The Start of the Tsunami??
We’ve talked about the coming financial tsunami of public employee pension funds. That’s going to be a two to three trillion dollar shortfall in the coming years that nobody is even trying to address. A more immediate problem, that will have to be addressed, is “budgeted” spending by towns, cities, counties and states. I haven’t seen a projection of that number, but I think it’s safe to say it’s in the trillions as well.
Governor Chris Christie of New Jersey is achieving “hero” status with those on the right because he’s actually reducing spending in the Garden State to achieve a balanced budget. Tim Pawlenty took a shot at spending reduction in Minnesota as well and it looks like he may push his actions into a Presidential run in 2012.
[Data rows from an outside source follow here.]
/-- AO_HART_TX_DONE: the frame has been sent (R157). -/
def aoHartDone (c : Fin 4) (s : State) : State :=
  if s.ao[c].sending.isSome then
    aoEvent c 25 (s.setAo c fun a => { a with sending := none, txBusy := false, txRes := 1 }) else s

/-- The modem receives: HART on, full clock, not sending itself (R137, R158). -/
def aoReceives (s : State) (c : Fin 4) : Bool :=
  let a := s.ao[c]
  a.hart != 0 && a.clk == 0 && a.sending.isNone && (aoCode s c == 3 || aoCode s c == 5 || aoCode s c == 8)

/-- AO_HART_CARRIER_DETECT: RX_DONE clears and a new frame begins (R158). -/
def aoCarrier (c : Fin 4) (s : State) : State :=
  if aoReceives s c then
    s.setAo c fun a => { a with cd := true, rxDone := false, rxLen := 0, perr := 0, ovr := false }
  else s

/-- AO_HART_RX_DONE: the frame is complete (R158). -/
def aoRxDone (c : Fin 4) (bytes : List Byte) (perr : Nat) (s : State) : State :=
  if s.ao[c].cd then
    aoEvent c 24 (s.setAo c fun a =>
      { a with cd := false, rxDone := true, rx := memFill a.rx 0 (bytes.take 256), rxLen := min 256 bytes.length,
               perr := min 255 perr, ovr := decide (256 < bytes.length) })
  else s

/-- Trim mode ends. -/
def Ao.trimEnd (a : Ao) : Ao := ({ a with trimMode := none }).setConds (a.dstat &&& ~~~(aoBit 12 true))

/-- The previous trim is restored and trim mode ends (R153). -/
def aoTrimRestore (c : Fin 4) (s : State) : State :=
  match s.ao[c].trimMode with
  | none => s
  | some (_, z, sp) => aoEvent c 26 (s.setAo c fun a => ({ a with trimZ := z, trimS := sp }).trimEnd)

/-- A unit that gives up control ends every transmission and trim mode (R149, R153, R157, log 10). -/
def aoEndSpell (s : State) : State := (List.finRange 4).foldl (fun a c => aoTrimRestore c (aoHartAbort c a)) s

/-- It opens its loops, and holds no level for them (R149, R150, R371). -/
def aoLetGo (s : State) : State :=
  { s with ao := s.ao.map fun a =>
      { a.openNow with frozen := none, takeLevel := none, swapLevel := none, held := false, retry := 0 } }

/-! ### Settings (R160 to R162) and registers -/

/-- Reserved bits of the configuration words are 0 (R504). -/
def aoReservedOk (w : Vector Word 5) : Bool :=
  fld w[0] 26 6 == 0 && fld w[0] 22 2 == 0 && fld w[0] 17 3 == 0 && !bit w[0] 15 && fld w[0] 5 3 == 0 &&
  fld w[0] 2 2 == 0 && fld w[1] 24 8 == 0 && fld w[1] 13 3 == 0 && fld w[1] 6 2 == 0 && fld w[1] 2 2 == 0

/-- The settings of a channel in use are ones that a recipe can hold; `kind k` says that slot `k` is in use (R134,
R141, R146, R149, R159, R162). -/
def aoCfgOk (paired : Bool) (kind : Nat → Bool) (w : Vector Word 5) : Bool :=
  let slot := fld w[0] 8 7
  let hart := fld w[1] 0 2
  let pre := fld w[1] 8 5
  aoReservedOk w && decide (fld w[0] 0 2 ≤ 1) && !(paired && fld w[0] 0 2 == 1) &&
  (!bit w[0] 4 || (decide (slot ≤ 79) && !(decide (16 ≤ slot) && decide (slot ≤ 19)) && kind slot && !f32Eq w[3] w[4])) &&
  decide (fld w[0] 24 2 ≤ 2) && decide (fld w[1] 4 2 ≤ 1) && decide (hart ≤ 2) &&
  (hart == 0 || (decide (5 ≤ pre) && decide (pre ≤ 20))) && decide (fld w[2] 16 16 ≤ 60000) &&
  decide (fld w[2] 0 16 ≤ 24000) && f32Finite w[3] && f32Finite w[4]

/-- The five words of a channel in a bank's ACQ section (R162). -/
def aoBankCfg (bank : Memory) (c : Nat) : Vector Word 5 :=
  Vector.ofFn fun i => BitVec.ofNat 32 (bankNat bank secACQ (512 + 32 * c + 4 * i.val) 4)

/-- The island takes its settings: powered down when unused, calibrated when its MODE changed or it was off, else
running on (R93, R160, R161). -/
def aoApply (s : State) (c : Fin 4) : State :=
  s.setAo c fun a =>
    let b := { a with use := a.cfg }
    if s.aoUnused c.val then
      { b.openNow with phase := .off, dstat := 0, qual := 2, trimMode := none, sending := none, txBusy := false }
    else if a.phase = .off then { b with phase := .powering }
    else if b.sink ≠ a.sink then { b.openNow with phase := if a.phase = .powering then .powering else .calibrating }
    else b

/-- The channel's settings are loaded at a start: INIT goes into AO_SET, and the stored trim is restored (R141,
R155). -/
def aoLoad (s : State) (c : Fin 4) : State :=
  s.setAo c fun a =>
    let w := aoBankCfg s.activeBank c.val
    { a with cfg := w, set := BitVec.ofNat 16 (fld w[2] 16 16), trimZ := a.trimStored.1, trimS := a.trimStored.2 }

/-- The channel's settings at a swap; a stopped island takes them when its block is released. Where they changed, the
quality is UNCERTAIN until a cycle under the new ones (R99, R141, R160, R161). -/
def aoSwap (s : State) (c : Fin 4) : State :=
  let w := aoBankCfg s.activeBank c.val
  let s1 := s.setAo c fun a =>
    let b := { a with cfg := w, set := BitVec.ofNat 16 (fld w[2] 16 16) }
    if w = a.cfg ∨ a.phase = .off then b else { b with changing := true, qual := 1 }
  if s.aoBlk.stop then s1 else aoApply s1 c

/-- The channel after a reset of ACQ: its registers hold the active bank's values again, and where these differ from the
settings in force the island takes them (R38, R53, R54). -/
def aoReady (s : State) (c : Fin 4) : State :=
  let s1 := s.setAo c fun a => { a with cfg := aoBankCfg s.activeBank c.val }
  if s1.ao[c].cfg = s1.ao[c].use then s1 else aoNotify c s (aoApply s1 c)

/-- AO_BLK_CTL.STOP is written (R160). -/
def aoBlkWrite (stop : Bool) (s : State) : State :=
  let s1 := { s with aoBlk := { stop := stop } }
  let s2 := if s.aoBlk.stop && !stop then (List.finRange 4).foldl aoApply s1 else s1
  aoNotifyAll s s2

/-- Every island open, its level in force none (R67, R149). -/
def aoOpenAll (s : State) : State := { s with ao := s.ao.map Ao.openNow }

/-- A read of a channel's register, without effect (ch. 6). -/
def aoRead (s : State) (c : Fin 4) (off : Nat) : Option Word :=
  let a := s.ao[c]
  if h : off < 20 ∧ off % 4 = 0 then some (a.cfg[off / 4]'(by omega))
  else if 0x100 ≤ off ∧ off < 0x200 ∧ off % 4 = 0 then some (BitVec.ofNat 32 (memNat a.tx (off - 0x100) 4))
  else if 0x200 ≤ off ∧ off < 0x300 ∧ off % 4 = 0 then some (BitVec.ofNat 32 (memNat a.rx (off - 0x200) 4))
  else match off with
  | 0x40 => some (put 0 16 a.set.toNat)
  | 0x44 => some (put 16 4 a.why ||| put 0 16 a.code)
  | 0x48 => some (putI 0 32 a.curr)
  | 0x4C => some (putI 16 16 a.term ||| put 0 16 a.head)
  | 0x50 => some (put 16 16 a.cycles.toNat ||| put 8 2 a.clk.val ||| put 4 3 (aoQual s c) ||| put 0 4 (aoCode s c))
  | 0x54 => some (put 0 13 a.dstat.toNat)
  | 0x58 => some (put 0 13 a.diag.toNat)
  | 0x5C => some (putI 16 16 a.trimZ ||| putI 0 16 a.trimS)
  | 0x60 => some a.trimReq
  | 0x70 => some (put 0 9 a.txLen)
  | 0x74 => some (put 20 8 a.perr ||| put 11 9 a.rxLen ||| put 8 3 a.txRes ||| putB 3 a.ovr ||| putB 2 a.rxDone |||
      putB 1 a.txBusy ||| putB 0 a.cd)
  | 0x80 => some 0
  | 0x380 => some (putB 0 s.aoBlk.stop)
  | 0x384 => some 0
  | 0x388 => some ((List.range 4).foldl (fun w k => w ||| putB k (isIsolated aobId k s)) 0)
  | _ => none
They are exceptions. Pretty much everybody else is playing “kick the can”.
The latest edition of “Nightmare on Elm St” is happening in Harrisburg, PA. That’s Harrisburg, the state capitol of PA. The long and short of the story looks like this…
In 2003, the city decided to renovate its aging and inefficient trash incinerator — but the project quickly went awry and costs ballooned, leaving the city on the hook for $280 million-plus debt.
So, a unit of government lets a contract for several HUNDRED million dollars and costs went up. That’s probably never happened before. It’s interesting that the article doesn’t note what the original contract was for, but that would be an interesting number to dissect.
Anyway, Harrisburg sold bonds to cover the cost of their incinerator. Municipal bonds are historically viewed by investors as very low risk and are very attractive because they are typically tax exempt so they are able to pay a significantly lower interest rate. Well, as it turns out Harrisburg is looking for more help than just a lower interest rate.
Pennsylvania’s financially troubled capital city is trying to avoid painful budget cuts while city leaders feud over how to deal with a staggering debt that is threatening to drag the city into bankruptcy.
With Harrisburg’s newly elected mayor and city council at odds, the city is taking the rare step of skipping a $3.3 million general obligation bond payment due Sept. 15 as an alternative to laying off city employees, firefighters and police officers.
The city already has skipped millions of dollars in payments on bonds it backed for the costly and poorly managed renovation of a trash incinerator, including a $2.2 million installment due Sept. 1.
Bottom line, the city of Harrisburg is getting ready to treat their bondholders just like Barack Obama treated GM’s secured debt holders. They’re about to get screwed.
The real question is whether a court will allow the city to default and declare bankruptcy because they actually have a way out and it doesn’t even involve laying off overworked and underpaid city employees.
Last year, the [current Mayor] Thompson-led council rejected a proposal by her predecessor to lease the city’s parking lots, spaces and garages for 75 years to a private company in exchange for a $215 million up-front payment.
Oh, and how about a bail out by the state?
Gov. Ed Rendell has declined to bail out Harrisburg, and has endorsed the idea of the sale or lease of major city assets, such as the parking garages and an island in the Susquehanna that is home to a soccer field and a minor league baseball park.
Is the financial community watching this mess?
Fewer than 20 rating-worthy municipal bond issuers out of about 25,000 have defaulted, said Matt Fabian, managing director of Concord, Mass.-based Municipal Market Advisors, a municipal bond research firm.
Still, it wouldn’t take many defaults in the $2.8 trillion municipal bond market to possibly drive up the cost of borrowing for all municipalities, Fabian and others say.
The bottom line in all of this is that deficit spending is likely coming to an end, even for capital projects at the municipal and state level. It would be an interesting exercise to audit states – including municipal and county governments – and see if any are technically solvent. I would guess no. And I’m sure that any solution is going to be ugly, painful and long lasting.